WHAT YOU NEED TO DO: Look through the lines below and copy each one that includes "hplaced".
________________________________________
/-- States that agree on that part differ only in what a tick may write. -/
theorem State.eq_of_untickedPart {s t : State} (h : t.untickedPart = s.untickedPart) :
    t =
      { s with
        clock := t.clock, lock := t.lock
        framer := t.framer, lanes := t.lanes, rentals := t.rentals, counters := t.counters, frame := t.frame
        waiting := t.waiting, sending := t.sending, restartOwed := t.restartOwed, alerts := t.alerts
        reports := t.reports, owed := t.owed, codes := t.codes, choices := t.choices } :=
  congrArg (fun u : State => { u with
    clock := t.clock, lock := t.lock
    framer := t.framer, lanes := t.lanes, rentals := t.rentals, counters := t.counters, frame := t.frame
    waiting := t.waiting, sending := t.sending, restartOwed := t.restartOwed, alerts := t.alerts
    reports := t.reports, owed := t.owed, codes := t.codes, choices := t.choices }) h

/-! ## The whole tick -/

theorem State.secondTick_right {s : State} (hlen : s.rentals.length ≤ 16) {n : Fin 4} (h : s.laneRight n) :
    s.secondTick.laneRight n :=
  State.settle_right _ _ { s with clock.prescaler := 0 } n hlen
    (State.workLeft_tick { s with clock.prescaler := 0 } hlen)
    (.inl (State.laneRight_of_same (s := s) ⟨rfl, rfl, rfl⟩ rfl rfl rfl rfl rfl h))

/-- A reply placed by a second tick has used up the restart mark. -/
theorem State.placeReply_restartOwed (s : State) (k : Nat) (r : Result) (fs : List Byte) :
    (s.placeReply k r fs).restartOwed = false := by
  cases h : s.sending with
  | none => rw [State.placeReply_idle h]
  | some q => rw [State.placeReply_busy h]

theorem State.placeReply_withFrame (s : State) (f : Option Frame) (k : Nat) (r : Result) (fs : List Byte) :
    { s with frame := f }.placeReply k r fs = { s.placeReply k r fs with frame := f } := by
  rcases Option.eq_none_or_eq_some s.sending with h | ⟨q, h⟩
  · rw [State.placeReply_idle h]
    exact State.placeReply_idle (s := { s with frame := f }) h k r fs
  · rw [State.placeReply_busy h]
    exact State.placeReply_busy (s := { s with frame := f }) h k r fs

/-- Settles O39: owner by owner, each part is followed through the whole tick. -/
theorem secondTickInAnyOrder : Obligations.second_tick_in_any_order := by
  unfold Obligations.second_tick_in_any_order
  intro s hs hlen
  obtain ⟨hframer, halerts, hreports, howed⟩ := State.secondTick_feed hlen
  obtain ⟨hframe, hwaiting, hsending, hrestart⟩ := State.secondTick_panel hlen
  obtain ⟨-, hother, hfirst, hsecond⟩ := s.framerTick_spec
  obtain ⟨-, hnone, hmark, habandon⟩ := s.panelTick_spec
  have hticked := State.secondTick_lane hlen
  rw [exec_secondTick hs]
  refine ⟨s.secondTick, rfl, State.secondTick_settled s hlen, ?shape, fun hlocked hsilent => ?leaves, fun hstays => ?stays,
    fun n => ?lane, (State.secondTick_records hlen).2, fun c => s.secondTick_codes_kept,
    fun h n => State.secondTick_right hlen (h n), fun hf => ?noFrame, fun f hf hm => ?marks, fun f hf hm => ?abandons⟩
  case shape =>
    refine (State.eq_of_untickedPart s.secondTick_untickedPart).trans ?_
    rw [State.secondTick_clock hlen, State.secondTick_lock hlen]
    rfl
  case leaves =>
    rw [hframer, halerts, hreports, howed, hsecond hlocked hsilent]
    exact ⟨rfl, rfl, rfl, rfl, State.secondTick_code_one hlen hlocked hsilent⟩
  case stays =>
    rw [hframer, halerts, hreports, howed]
    by_cases hlocked : s.framer.state = .locked
    · have hzero : s.framer.silence = 0 := by
        by_contra hne
        exact hstays ⟨hlocked, Nat.pos_of_ne_zero hne⟩
      rw [hfirst hlocked hzero, if_pos hlocked, hzero]
      exact ⟨rfl, rfl, rfl, rfl⟩
    · rw [hother hlocked, if_neg hlocked]
      exact ⟨rfl, rfl, rfl, rfl⟩
  case lane =>
    obtain ⟨-, hqueue⟩ := (hticked n).causedTo
    obtain ⟨hon, hoff⟩ := (hticked n).run
    exact ⟨(hticked n).record, hqueue, hon, hoff⟩
  case noFrame =>
    rw [hframe, hwaiting, hsending, hrestart, hnone hf]
    exact ⟨hf, rfl, rfl, rfl⟩
  case marks =>
    rw [hframe, hwaiting, hsending, hrestart, hmark f hf hm]
    exact ⟨rfl, rfl, rfl, rfl⟩
  case abandons =>
    have hplaced := (habandon f hf hm).trans (s.placeReply_withFrame none 0 .badFrame [])
    exact ⟨hframe.trans (congrArg State.frame hplaced), hwaiting.trans ((congrArg State.waiting hplaced).trans rfl),
      hsending.trans ((congrArg State.sending hplaced).trans rfl), hrestart.trans ((congrArg State.restartOwed hplaced).trans
        (s.placeReply_restartOwed 0 .badFrame []))⟩

end Sys2Proof.Machine
end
________________________________________
ANSWER SPACE:
    have hplaced := (habandon f hf hm).trans (s.placeReply_withFrame none 0 .badFrame [])
    exact ⟨hframe.trans (congrArg State.frame hplaced), hwaiting.trans ((congrArg State.waiting hplaced).trans rfl),
      hsending.trans ((congrArg State.sending hplaced).trans rfl), hrestart.trans ((congrArg State.restartOwed hplaced).trans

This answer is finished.